What is an expression tree?

Consider arithmetic expressions like (35 - 3*(3+2)) / 4:

For our discussion we'll consider the four arithmetic operators: +, -, *, /.
We'll study integer arithmetic
⇒ Here, the /-operator is integer-division (e.g., 2/4 = 0)
Each operator is a binary operator
⇒ Takes two numbers and returns the result (a number)
There is a natural precedence among operators: \, *, +, -.

We'll use parentheses to force a different order, if needed:

Thus 35 - 3*3+2/4 = 26 (using integer arithmetic)
Whereas (35 - 3*(3+2)) / 4 = 5

Now let's examine a computational procedure for expressions:

At each step, we apply one of the operators.
The rules of precedence and parentheses tell us the order.

The computational procedure can be written as an expression tree:

In an expression tree:

The leaves are numbers (the operands).
⇒ The value of a leaf is the number.
The non-leaf nodes are operators.
⇒ The value of a non-leaf node is the result of the operator applied to the values of the left and right child.
The root node corresponds to the final value of the expression.
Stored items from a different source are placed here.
-- ==== Sys2Proof/Machine/Settings.lean ====
section
/-! DEFINITION. Writes of registers that an owner setting also reaches: HP_CTRL and HP_CREDITS (02 R47, R69), the clocks (09
R308), and the settings that take effect when Set Owner Setting completes (12 R380). -/

namespace Sys2Proof.Machine

open Host (Outcome)

/-- The state that a command leads to; a command that stops leaves the state as it was. -/
def State.after (s : State) (o : Outcome State Fault Refusal) : State := match o with | .next t => t | _ => s

/-- A store into a register whose fields only follow their access codes (00 R14, 16 R473). -/
def State.plain (s : State) (off : Nat) (v : Word) : State := s.setReg off ((access off).apply (s.reg off) v)

/-- A store into some bits of a register, under its access codes. -/
def State.plainBits (s : State) (off : Nat) (mask v : Word) : State :=
  let a := access off
  s.setReg off ((Access.mk (a.rw &&& mask) (a.w1c &&& mask)).apply (s.reg off) v)

/-- A write of HP_CTRL (02 R47): MERGE only in SPROUT and at even ports; ENABLE 0 and HUSK 1 at a port that is not husked are
departures (02 R71), and HUSK 0 clears a husk under 02 R74. -/
def State.writeHpCtrl (s : State) (h : HostId) (v : Word) : State :=
  let merge : Word := if s.mode = 1 ∧ h.val % 2 = 0 then 0x2#64 else 0#64
  let s1 := s.plainBits (HP_CTRL.reg h.val) (0x2C#64 ||| merge) v
  let s2 :=
    if getBits v 4 1 = 1 then if s1.on (HP_CTRL.HUSK h.val) then s1 else s1.after (execHpHuskWrite h s1)
    else s1.after (execHuskClear h s1)
  if getBits v 0 1 = 1 then s2.wr (HP_CTRL.ENABLE h.val) 1 else s2.after (execHpEnableClear h s2)

/-- A write of HP_CREDITS: BISNP_MAX only in SPROUT (02 R69). -/
def State.writeHpCredits (s : State) (h : HostId) (v : Word) : State :=
  s.plainBits (HP_CREDITS.reg h.val) (if s.mode = 1 then BitVec.allOnes 64 else 0xFF_0000_0000#64) v

/-- Whether Set Owner Setting takes a key (12 R380, Table 12.4). -/
def ownerKey (k : Nat) : Bool :=
  decide (0x10 ≤ k ∧ k ≤ 0x1F) || decide (0x22 ≤ k ∧ k ≤ 0x27) || k == 0x31 || decide (0x40 ≤ k ∧ k ≤ 0x42) || k == 0x51
    || k == 0x58 || k == 0x59 || k == 0x60 || k == 0x61 || k == 0x70
    || (decide (0x80 ≤ k ∧ k < 0xA0) && decide (k % 8 < 6))

/-- The last byte of Set Owner Setting's output: bit 0, a field takes the value at completion; bit 1, one takes it at the next
SPROUT. HP settings hold fields of both kinds; ENFORCE and the listed digests are read by the ROM (12 Table 12.5). -/
def appliedBits (k : Nat) : Nat := if 0x10 ≤ k ∧ k ≤ 0x1F then 3 else if 0x70 ≤ k ∧ k < 0xA0 then 2 else 1

/-- A setting given to the fields that are writable in SERVE (12 R380). The settings that firmware itself reads need nothing. -/
def State.applySetting (s : State) (k : Nat) (v : Word) : State :=
  let each (f : State → PhysSlice → State) (s : State) : State := allSlices.foldl (fun s p => f s p) s
  if 0x10 ≤ k ∧ k ≤ 0x1F then
    let h : HostId := Fin.ofNat 16 (k - 0x10)
    -- bit 4 of the value is ignored: HUSK stays as it is
    let ctrl := putBits (v &&& 0xFF#64) 4 1 (s.rd (HP_CTRL.HUSK h.val))
    let s1 := (s.writeHpCtrl h ctrl).plain (HP_BI_TIMERS.reg h.val) (v >>> 8)
    s1.writeHpCredits h (putBits (s1.reg (HP_CREDITS.reg h.val)) 32 8 (getBits v 40 8))
  else if k = 0x24 then
    each (fun s p => (s.wr (SL_HC_CTRL.CLEAN_HI p.val) (getBits v 0 8)).wr (SL_HC_CTRL.CLEAN_LO p.val) (getBits v 8 8)) s
  else if k = 0x25 then
    each (fun s p => (s.wr (SL_SF_CTRL.SPILL_RATE p.val) (getBits v 0 8)).wr (SL_SF_CTRL.SPILL_BURST p.val) (getBits v 8 12)) s
  else if k = 0x26 then each (fun s p => s.plainBits (SL_WAITQ_AGING.reg p.val) 0x3FFF_FFFF#64 v) s
  else if k = 0x27 then s.wr GLB_PASS_EPOCH.PASS_HOURS (getBits v 0 8)
  else if k = 0x31 then s.plainBits MF_CTRL.reg 0xFFF#64 v
  else if k = 0x40 then each (fun s p => s.after (execOppTargetWrite p (v.extractLsb' 0 3) s)) s
  else if k = 0x41 then s.plain PWR_DORM.reg v
  else if k = 0x42 then s.plain PWR_THERM.reg v
  else if k = 0x60 then s.wr FLT_PIP_CTRL.PERIOD (getBits v 0 10)
  else if k = 0x61 then s.wr FLT_PIP_CTRL.WD_MS (getBits v 0 16)
  else s

end Sys2Proof.Machine
end

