/-- A request of a DMA stream at the IA stop: to device memory alone. -/
def State.dmaRequest (s : State) (cls : ReqClass) (stream : BitVec 6) (addr : Word) (data : LineData) (be : ByteMask) : State :=
  if s.mode = 0 then s
  else if isControl addr then s.emit (.iaError stream.toNat (addr.toNat / 64) false)
  else s.iaIssue cls stream.toNat (addr.toNat / 64) data be none

/-- IA_RD (03 R103, 08 R265): a plain load on a core's stream, or a read of a DMA channel. -/
def execIaRd (stream : BitVec 6) (addr : Word) (len : Nat) (s : State) : Outcome State Fault Refusal :=
  if 16 ≤ stream.toNat then .next (s.plainAccess stream (.iaRd stream addr len))
  else .next (s.dmaRequest .iaRd stream addr 0#512 (accessMask addr (inLine addr len)))

/-- IA_WR (03 R103, 08 R265): a plain store on a core's stream, or a write of a DMA channel. -/
def execIaWr (stream : BitVec 6) (addr : Word) (data : LineData) (be : ByteMask) (s : State) : Outcome State Fault Refusal :=
  if 16 ≤ stream.toNat then .next (s.plainAccess stream (.iaWr stream addr data be))
  else .next (s.dmaRequest .iaWr stream addr data be)

/-- ACQUIRE_LOAD (08 R265, R271). -/
def execAcquireLoad (k : LogicalCore) (addr : Word) (size : Nat) (s : State) : Outcome State Fault Refusal :=
  .next (s.coreAccess k (.acquireLoad k addr size))

/-- RELEASE_STORE (08 R265, R271). -/
def execReleaseStore (k : LogicalCore) (addr : Word) (size : Nat) (data : Native) (s : State) : Outcome State Fault Refusal :=
  .next (s.coreAccess k (.releaseStore k addr size data))

/-- RESERVED_LOAD (08 R271 to R273). -/
def execReservedLoad (k : LogicalCore) (addr : Word) (size : Nat) (acq : Bool) (s : State) : Outcome State Fault Refusal :=
  .next (s.coreAccess k (.reservedLoad k addr size acq))

/-- CONDITIONAL_STORE (08 R271, R275). -/
def execConditionalStore (k : LogicalCore) (addr : Word) (size : Nat) (data : Native) (rel : Bool) (s : State) :
    Outcome State Fault Refusal :=
  .next (s.coreAccess k (.conditionalStore k addr size data rel))

/-- COMPLETION_BARRIER (08 R276). -/
def execCompletionBarrier (k : LogicalCore) (s : State) : Outcome State Fault Refusal :=
  .next (s.coreAccess k (.completionBarrier k))

/-- Whether a request was issued 10 us ago to a unit that does not answer: a slice that keeps it in its ingress crossing. One that the IA
stop itself holds, in REPAIR or while its logical slice is held, has not been sent, and is served later (09 R304, R305, 07 R251). -/
def State.unanswered (s : State) (id : Nat) : Bool :=
  allSlices.any fun p => (s.sl p).ingress.any fun r => r.id == id && decide (r.born + 10 ≤ s.now)
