-- ==== Sys2Proof/Machine/Core.lean ====
section
/-! DEFINITION. The machine as the host takes it. -/

def Sys2Proof.core : Host.Core :=
  { State := Sys2Proof.Machine.State, Fault := Sys2Proof.Machine.Fault, Refusal := Sys2Proof.Machine.Refusal,
    step := Sys2Proof.Machine.step, reset := Sys2Proof.Machine.State.reset }
end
Exercise 1: Draw an expression tree for the expression 10/4 + 2*(5+1). Compute the values at each non-leaf node.

We will now look at a variety of issues related to expression trees:

How to build a tree given an expression.
How to evaluate an expression tree, once it's built.
How to convert expressions to postfix form and why that's important.

Let's start with building the tree:

The computational procedure for extracting the sub-parts (numbers, and operators) of an expression like (35-3*(3+2))/4 is called parsing.
To simplify the code, we'll make extensive use of parentheses:
- Every number will be surrounded by parentheses.
- Every operator with its operand will be enclosed in parentheses.
- Of course, parsing can be done with theses restrictions
  ⇒ But the code is more complicated
- Thus, the expression (35-3*(3+2))/4 becomes (((35)-((3)*((3)+(2))))/(4))

Exercise 2: Convert the expression 10/4 + 2*(5+1) into the form above, with complete parentheses.

We will build the tree as we go along in the parsing:

We'll use this class as the template for each tree node:

class ExprTreeNode {
    
    ExprTreeNode left, right;   // The usual pointers.
    boolean isLeaf;             // Is this a leaf?
    int value;                  // If so, we'll store the number here.
    char op;                    // If not, we need to know which operator.

}

The general idea in our parsing algorithm is:

Algorithm: parse (e)
Input: expression string e	
Output: root of expression subtree for e
  1.    node = make new tree node.
        // Bottom-out: it's a number
  2.    if e is a number
  3.      node.value = number extracted from string
  4.      return node 
  5.    endif
        // Recurse
  6.    node.op = extract operator from e
  7.    node.left = parse (substring of e to the left of op)
  8.    node.right = parse (substring of e to the right of op)
  9.    return node

We'll need to write code to look inside a string and identify the left and right substrings (on either side of the operator).

Here's the program:

// We need this for the Stack class.
import java.util.*;

class ExprTreeNode {
    
    ExprTreeNode left, right;   // The usual pointers.
    boolean isLeaf;             // Is this a leaf?
    int value;                  // If so, we'll store the number here.
    char op;                    // If not, we need to know which operator.

}


class ExpressionTree {

    ExprTreeNode root;


    public void parseExpression (String expr)
    {
        root = parse (expr);
    }
    
    
    // This is the recursive method that does the parsing.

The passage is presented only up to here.